Integral to the installation is ZEGNA’s enduring cultural vision, which situates art within a broader dialogue with nature and territory. Since its founding, the brand has cultivated a form of contemporary patronage that extends beyond sponsorship into sustained collaboration. This ethos finds a natural resonance in Camoni’s work. Elements sourced from Oasi Zegna, the vast natural territory developed by the Zegna family located in Trivero, enter the installation alongside references to the company’s textile heritage, including yarns from its historic wool mill. These materials are not presented as static symbols, but as active participants in an ongoing process of transformation, echoing the cycles of growth and decay inherent in both nature and craft.
Patronage Rooted in Landscape and Culture
Installation view of Chiara Camoni’s “Deaux Soeurs,” CAPC, Bordeaux, France, 2021, photo by Camilla Maria Santini.
The result is a pavilion embedded within a network of relationships that extend far beyond Venice. It gestures toward a mode of artistic production that is collective, situated, and ecologically attuned. In doing so, “Con te con tutto” reflects a broader shift within contemporary art toward practices that prioritize sustainability, interdependence, and the re-enchantment of the everyday.
ZEGNA’s role in supporting the Italian Pavilion underscores its long-standing commitment to fostering such dialogues. For over a century, the company has invested in the intersection of culture, craftsmanship, and environment, viewing these not as separate domains but as mutually reinforcing forces. Its collaboration with Camoni and Canziani—rooted in earlier initiatives such as ZegnArt and the work of Fondazione Zegna—finds a compelling culmination here, while also pointing toward future iterations.

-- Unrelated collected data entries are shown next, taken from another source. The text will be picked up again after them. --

/-- Every state that an answer carries has canonical memory. -/
def KeepsRes (r : Res State) : Prop :=
  (∀ t, r = .ok t → t.mem.wf = true) ∧ (∀ d a u t, r = .error (.park d a u t) → t.mem.wf = true) ∧
  (∀ t, r = .error (.parkWait t) → t.mem.wf = true)

/-- The answer carries no state of its own. -/
def Plain {α : Type} (r : Res α) : Prop :=
  (∀ d a u t, r ≠ .error (.park d a u t)) ∧ (∀ t, r ≠ .error (.parkWait t))

theorem check_plain (i : Instr) (f : Fields) (s : State) (th : Thread) : Plain (check i f s th) := by
  unfold check; (repeat' split) <;> simp [Plain, trap]

theorem preCheck_plain (s : State) (th : Thread) (b : BaseReg) (n : Need) (l : List (Nat × Nat)) :
    Plain (preCheck s th b n l) := by
  unfold preCheck; dsimp only; (repeat' split) <;> simp [Plain]

theorem engineCheck_plain (k : Kernel) (o : EngOpRec) : Plain (engineCheck k o) := by
  unfold engineCheck; dsimp only; (repeat' split) <;> simp [Plain]

theorem needTag_plain (b : Bool) : Plain (needTag b) := by grind [Plain, needTag, trap]

theorem needVar_plain (th : Thread) (bad : Nat → Bool) : Plain (needVar th bad) := by grind [Plain, needVar, trap]

theorem trap_plain {α : Type} (c : Nat) : Plain (trap c : Res α) := by grind [Plain, trap]

theorem momentBody_plain (f : Fields) (th : Thread) (srcs : List MReg) (g : Nat → Nat × Nat) :
    Plain (momentBody f th srcs g) := by
  unfold momentBody; grind [Plain, trap, needTag_plain, needVar_plain]

theorem floatBody1_plain (f : Fields) (tag : Tag) (op : Nat → Nat → Nat) (th : Thread) :
    Plain (floatBody1 f tag op th) := by
  unfold floatBody1; grind [Plain, trap, needTag_plain, needVar_plain]

theorem matrixOp_plain (op : EngOp) (pair : Bool) (packedA packedB : Nat) (f : Fields) (th : Thread) :
    Plain (matrixOp op pair packedA packedB f th) := by
  unfold matrixOp; grind [Plain, trap, needTag_plain, needVar_plain]

theorem okOr_memWf {e : Type} {r : Except e State} {s : State} (h : ∀ t,
    r = .ok t → t.mem.wf = true) (hs : s.mem.wf = true) :
    (match r with
      | .ok t => t
      | .error _ => s).mem.wf = true := by
  cases r with
  | ok t => exact h t rfl
  | error _ => exact hs

theorem foldl_keeps {α : Type} (f : State → α → State) (l : List α)
    (hf : ∀ s x, s.mem.wf = true → ∃ t, t = f s x ∧ t.mem.wf = true) (s : State) (h : s.mem.wf = true) :
    (l.foldl f s).mem.wf = true :=
  foldl_memWf f l (fun s x h => by obtain ⟨t, rfl, ht⟩ := hf s x h; exact ht) s h

theorem keeps_ok {s : State} (h : s.mem.wf = true) : KeepsRes (.ok s) := ⟨by rintro _ ⟨⟩; exact h, by simp, by simp⟩

theorem keeps_park {d a : Nat} {u : Mask} {s : State} (h : s.mem.wf = true) : KeepsRes (.error (.park d a u s)) :=
  ⟨by simp, by rintro _ _ _ _ ⟨⟩; exact h, by simp⟩

theorem keeps_wait (c : Cond) : KeepsRes (.error (.wait c)) := by simp [KeepsRes]

theorem keeps_trap (c d a : Nat) (u : Mask) : KeepsRes (.error (.trap c d a u)) := by simp [KeepsRes]

theorem keeps_error {α : Type} {e : Stop} (h : Plain (.error e : Res α)) : KeepsRes (.error e) :=
  ⟨by simp, by rintro d a u t ⟨⟩; exact absurd rfl (h.1 d a u t), by rintro t ⟨⟩; exact absurd rfl (h.2 t)⟩

theorem keeps_of_error {e : Stop} (h : KeepsRes (.error e)) : KeepsRes (.error e) := h

theorem keeps_ite {c : Prop} [Decidable c] {a b : Res State} (ha : KeepsRes a) (hb : KeepsRes b) :
    KeepsRes (if c then a else b) := by
  split <;> assumption

theorem of_ite_error {ε α : Type} {c : Prop} [Decidable c] {e : ε} {b : Except ε α} {x : α}
    (h : (if c then .error e else b) = .ok x) : b = .ok x := by
  split at h
  · cases h
  · exact h

theorem ite_memWf {c : Prop} [Decidable c] {a b : State} (ha : a.mem.wf = true) (hb : b.mem.wf = true) :
    (if c then a else b).mem.wf = true := by
  split <;> assumption

theorem foldl_fst_memWf {α β : Type} (f : State × β → α → State × β) (l : List α)
    (hf : ∀ r x, r.1.mem.wf = true → (f r x).1.mem.wf = true) (r : State × β) (h : r.1.mem.wf = true) :
    (l.foldl f r).1.mem.wf = true := by
  induction l generalizing r with
  | nil => exact h
  | cons x l ih => exact ih _ (hf r x h)

theorem setCore_memWf (s : State) (c : Nat) (k : Core) (hs : s.mem.wf = true) :
    (State.setCore s c k).mem.wf = true := by
  simp [State.setCore, *]

theorem lookup_memWf (s : State) (core : Nat) (p : Nat) (ctx : Nat) (va : Nat) (hs : s.mem.wf = true) :
    (lookup s core p ctx va).2.mem.wf = true := by
  grind [lookup, setCore_memWf]

theorem lookupFor_memWf (s : State) (th : Thread) (va : Nat) (hs : s.mem.wf = true) :
    (lookupFor s th va).2.mem.wf = true := by
  grind [lookupFor, lookup_memWf]

theorem translateFor_memWf (s : State) (th : Thread) (va : Nat) (perm : Perm) (hs : s.mem.wf = true) :
    (translateFor s th va perm).2.mem.wf = true := by
  grind [translateFor, lookupFor_memWf]

theorem locate_memWf (s : State) (th : Thread) (b : BaseReg) (n : Need) (pol : Nat) (lane : Nat) (off : Nat)
    (hs : s.mem.wf = true) :
    (locate s th b n pol lane off).2.mem.wf = true := by
  grind [locate, translateFor_memWf]

theorem locateAll_memWf (th : Thread) (b : BaseReg) (n : Need) (pol : Nat) (x4 : List (Nat × Nat)) (x5 : State)
    (x6 : List LaneAcc) (hx5 : x5.mem.wf = true) :
    (locateAll th b n pol x4 x5 x6).2.2.mem.wf = true := by
  fun_induction locateAll th b n pol x4 x5 x6 <;> grind [locate_memWf]

theorem resolve_memWf (s : State) (th : Thread) (b : BaseReg) (n : Need) (pol : Nat) (scalar : Bool)
    (lanes : List (Nat × Nat)) (h : s.mem.wf = true) (r : Resolved)
    (hr : resolve s th b n pol scalar lanes = .ok r) :
    r.st.mem.wf = true := by
  grind [resolve, locateAll_memWf, preCheck_plain]

theorem resolve_plain (s : State) (th : Thread) (b : BaseReg) (n : Need) (pol : Nat) (scalar : Bool)
    (lanes : List (Nat × Nat)) :
    Plain (resolve s th b n pol scalar lanes) := by
  grind [resolve, preCheck_plain, Plain]

theorem setThread_memWf (s : State) (th : Thread) (hs : s.mem.wf = true) :
    (State.setThread s th).mem.wf = true := by
  grind [State.setThread]

theorem onThread_memWf (s : State) (id : ThreadId) (f : Thread → Thread) (hs : s.mem.wf = true) :
    (State.onThread s id f).mem.wf = true := by
  grind [State.onThread, setThread_memWf]

theorem noteRead_memWf (s : State) (id : ThreadId) (wts : BitVec 16) (hs : s.mem.wf = true) :
    (noteRead s id wts).mem.wf = true := by
  simp [noteRead, *]

theorem setResv_memWf (s : State) (a : Access) (l : LaneAcc) (hs : s.mem.wf = true) :
    (setResv s a l).mem.wf = true := by
  grind [setResv, onThread_memWf]

theorem setAcc_memWf (s : State) (a : Access) (hs : s.mem.wf = true) : (State.setAcc s a).mem.wf = true := by
  simp [State.setAcc, *]

theorem stepLocal_memWf (s : State) (a : Access) (l : LaneAcc) (hs : s.mem.wf = true) :
    (stepLocal s a l).mem.wf = true := by
  grind [stepLocal, setAcc_memWf, setResv_memWf, setThread_memWf]

theorem readCopy_memWf (s : State) (a : Access) (y : Copy) (kept : Bool) (hs : s.mem.wf = true) :
    (readCopy s a y kept).mem.wf = true := by
  grind [readCopy, noteRead_memWf, setAcc_memWf, setResv_memWf]

theorem mapThreads_memWf (s : State) (f : Thread → Thread) (hs : s.mem.wf = true) :
    (State.mapThreads s f).mem.wf = true := by
  simp [State.mapThreads, *]

theorem breakResv_memWf (s : State) (c : Nat) (ln : Nat) (keep : Option ThreadId) (hs : s.mem.wf = true) :
    (breakResv s c ln keep).mem.wf = true := by
  simp [breakResv, *]

theorem putCopy_memWf (s : State) (c : Nat) (y : Copy) (hs : s.mem.wf = true) : (putCopy s c y).mem.wf = true := by
  simp [putCopy, *]

theorem breakHomeResv_memWf (s : State) (ln : Nat) (keep : Option ThreadId) (hs : s.mem.wf = true) :
    (breakHomeResv s ln keep).mem.wf = true := by
  simp [breakHomeResv, *]

theorem writeOwn_memWf (s : State) (a : Access) (l : LaneAcc) (y : Copy) (hs : s.mem.wf = true) :
    (writeOwn s a l y).mem.wf = true := by
  grind [writeOwn, breakResv_memWf, onThread_memWf, noteRead_memWf, setAcc_memWf, putCopy_memWf, breakHomeResv_memWf]

theorem push_memWf (s : State) (i : Instr) (hs : s.mem.wf = true) : (State.push s i).mem.wf = true := by
  simp [State.push, *]

theorem stepLoad_memWf (s : State) (a : Access) (l : LaneAcc) (hs : s.mem.wf = true) :
    (stepLoad s a l).1.mem.wf = true := by
  grind [stepLoad, readCopy_memWf, push_memWf]

theorem dropCopy_memWf (s : State) (c : Nat) (ln : Nat) (hs : s.mem.wf = true) :
    (dropCopy s c ln).mem.wf = true := by
  simp [dropCopy, *]

theorem dropLease_memWf (s : State) (c : Nat) (ln : Nat) (hs : s.mem.wf = true) :
    (dropLease s c ln).mem.wf = true := by
  grind [dropLease, dropCopy_memWf]

theorem stepWrite_memWf (s : State) (a : Access) (l : LaneAcc) (hs : s.mem.wf = true) :
    (stepWrite s a l).1.mem.wf = true := by
  grind [stepWrite, writeOwn_memWf, dropLease_memWf, onThread_memWf, setAcc_memWf, push_memWf]

theorem fresh_memWf (s : State) (hs : s.mem.wf = true) : (State.fresh s).2.mem.wf = true := by
  simp [State.fresh, *]

theorem sendHome_memWf (s : State) (c : Nat) (ln : Nat) (hs : s.mem.wf = true) :
    (sendHome s c ln).mem.wf = true := by
  grind [sendHome, breakResv_memWf, fresh_memWf, dropCopy_memWf]

theorem setHome_memWf (s : State) (h : Nat) (x : Home) (hs : s.mem.wf = true) :
    (State.setHome s h x).mem.wf = true := by
  simp [State.setHome, *]

theorem absorb_memWf (s : State) (ln : Nat) (core : Nat) (tokens : Nat) (data : Option (List Byte))
    (clock : BitVec 16) (hs : s.mem.wf = true) :
    (absorb s ln core tokens data clock).mem.wf = true := by
  unfold absorb; cases data <;> dsimp only <;> split <;> simp [hs, Memory.wf_writeBytes]

theorem stepMaintain_memWf (s : State) (a : Access) (l : LaneAcc) (hs : s.mem.wf = true) :
    (stepMaintain s a l).mem.wf = true := by
  grind [stepMaintain, setAcc_memWf, putCopy_memWf, sendHome_memWf, absorb_memWf]

theorem stepLine_memWf (s : State) (a : Access) (l : LaneAcc) (hs : s.mem.wf = true) :
    (stepLine s a l).1.mem.wf = true := by
  grind [stepLine, dropLease_memWf, stepWrite_memWf, stepMaintain_memWf, stepLoad_memWf, push_memWf]

theorem setLink_memWf (s : State) (l : LinkId) (x : Link) (hs : s.mem.wf = true) :
    (State.setLink s l x).mem.wf = true := by
  grind [State.setLink]

theorem sendFlit_memWf (s : State) (l : LinkId) (hs : s.mem.wf = true) : (sendFlit s l).mem.wf = true := by
  simp [sendFlit, *]

theorem sendCrossing_memWf (s : State) (d : Nat) (key : Nat) (hs : s.mem.wf = true) :
    (sendCrossing s d key).mem.wf = true := by
  unfold sendCrossing; (try dsimp only); (repeat' (first
    | assumption | split | (with_reducible refine foldl_memWf _ _ ?_ _ ?_; intro s x h)
    | with_reducible refine foldl_memWf _ _ ?_ _ ?_ | with_reducible apply sendFlit_memWf )) <;> grind [KeepsRes,
    sendFlit_memWf]

theorem stepLane_memWf (s : State) (a : Access) (l : LaneAcc) (hs : s.mem.wf = true) :
    (stepLane s a l).1.mem.wf = true := by
  grind [stepLane, sendCrossing_memWf, stepLocal_memWf, stepLine_memWf]

theorem setClock_memWf (s : State) (c : Nat) (x : BitVec 16) (hs : s.mem.wf = true) :
    (setClock s c x).mem.wf = true := by
  simp [setClock, *]

theorem raiseClock_memWf (s : State) (c : Nat) (x : BitVec 16) (hs : s.mem.wf = true) :
    (raiseClock s c x).mem.wf = true := by
  grind [raiseClock, setClock_memWf]

theorem jumpDone_memWf (s : State) (a : Access) (hs : s.mem.wf = true) : (jumpDone s a).mem.wf = true := by
  grind [jumpDone, raiseClock_memWf]

theorem discardLeases_memWf (s : State) (c : Nat) (keep : List Nat) (hs : s.mem.wf = true) :
    (discardLeases s c keep).mem.wf = true := by
  simp [discardLeases, *]

theorem acquireDone_memWf (s : State) (a : Access) (hs : s.mem.wf = true) : (acquireDone s a).mem.wf = true := by
  grind [acquireDone, onThread_memWf, raiseClock_memWf, discardLeases_memWf]

theorem dropAcc_memWf (s : State) (id : Nat) (hs : s.mem.wf = true) : (State.dropAcc s id).mem.wf = true := by
  simp [State.dropAcc, *]

theorem giveTokens_memWf (s : State) (c : Nat) (ln : Nat) (n : Nat) (hs : s.mem.wf = true) :
    (giveTokens s c ln n).mem.wf = true := by
  grind [giveTokens, breakResv_memWf, putCopy_memWf, dropCopy_memWf, absorb_memWf]

theorem gatherAll_memWf (s : State) (ln : Nat) (hs : s.mem.wf = true) : (gatherAll s ln).mem.wf = true := by
  unfold gatherAll; (try dsimp only); (repeat' (first
    | assumption | split | (with_reducible refine foldl_memWf _ _ ?_ _ ?_; intro s x h)
    | with_reducible refine foldl_memWf _ _ ?_ _ ?_ | with_reducible apply giveTokens_memWf )) <;> grind [KeepsRes,
    giveTokens_memWf]

theorem mergeAt_memWf (s : State) (c : Nat) (ln : Nat) (o : Nat) (bs : List Byte) (hs : s.mem.wf = true) :
    (mergeAt s c ln o bs).mem.wf = true := by
  grind [mergeAt, breakResv_memWf, putCopy_memWf, breakHomeResv_memWf]

theorem settle_memWf (s : State) (ln : Nat) (hs : s.mem.wf = true) : (settle s ln).mem.wf = true := by
  unfold settle; (try dsimp only); (repeat' (first
    | assumption | split | (with_reducible refine foldl_memWf _ _ ?_ _ ?_; intro s x h)
    | with_reducible refine foldl_memWf _ _ ?_ _ ?_ | with_reducible apply absorb_memWf )) <;> grind [KeepsRes,
    absorb_memWf]

theorem recallLine_memWf (s : State) (ln : Nat) (hs : s.mem.wf = true) : (recallLine s ln).mem.wf = true := by
  grind [recallLine, gatherAll_memWf, settle_memWf, setHome_memWf, breakHomeResv_memWf]

theorem ensureEntry_memWf (s : State) (ln : Nat) (hs : s.mem.wf = true) : (ensureEntry s ln).mem.wf = true := by
  grind [ensureEntry, recallLine_memWf, setHome_memWf]

theorem onEntry_memWf (s : State) (ln : Nat) (f : DirEntry → DirEntry) (hs : s.mem.wf = true) :
    (onEntry s ln f).mem.wf = true := by
  grind [onEntry, ensureEntry_memWf, setHome_memWf]

theorem opHome_memWf (s : State) (key : Nat) (n : Nat) (clock : Option (BitVec 16)) (keep : Option ThreadId)
    (f : Nat → Nat) (hs : s.mem.wf = true) :
    (opHome s key n clock keep f).1.mem.wf = true := by
  unfold opHome; dsimp only
  have h1 := breakHomeResv_memWf _ (key / 128) keep (ensureEntry_memWf _ (key / 128) (settle_memWf s (key / 128) hs))
  split
  · exact mergeAt_memWf _ _ _ _ _ (onEntry_memWf _ _ _ h1)
  · exact Memory.wf_writeNat _ _ _ _ (onEntry_memWf _ _ _ (gatherAll_memWf _ _ h1))

theorem writeHome_memWf (s : State) (key : Nat) (bs : List Byte) (clock : Option (BitVec 16))
    (hs : s.mem.wf = true) :
    (writeHome s key bs clock).1.mem.wf = true := by
  grind [writeHome, opHome_memWf]

theorem paWrite_memWf (s : State) (pa : Nat) (n : Nat) (x : Nat) (hs : s.mem.wf = true) :
    (paWrite s pa n x).mem.wf = true := by
  grind [paWrite, writeHome_memWf]

theorem writeCoupling_memWf (s : State) (k : Nat) (hs : s.mem.wf = true) : (writeCoupling s k).mem.wf = true := by
  grind [writeCoupling, paWrite_memWf]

In parallel with the Biennale, a solo exhibition by Camoni will unfold within Oasi Zegna itself, blurring the boundaries between exhibition space and lived landscape, inviting art patrons to engage with its themes across different contexts and temporalities.
What to Know
Chiara Camoni, “Chiamare a raduno. Sorelle. Falene e fiammelle. Ossa di leonesse, pietre e serpentesse.” Hangar Bicocca, Milan (IT) 2024, installation view. Photo by Agostino Osio.
Why it Matters: A poetic, process-driven pavilion that reflects a larger shift toward ecological thinking, collective making, and slower, material-led practices in contemporary art.
Dates: On view during the 61st Venice Biennale.
Venue: Italian Pavilion, Venice Biennale, Giardini.
Special Program: A parallel solo exhibition by Chiara Camoni at Oasi Zegna, extending the project into a lived natural landscape.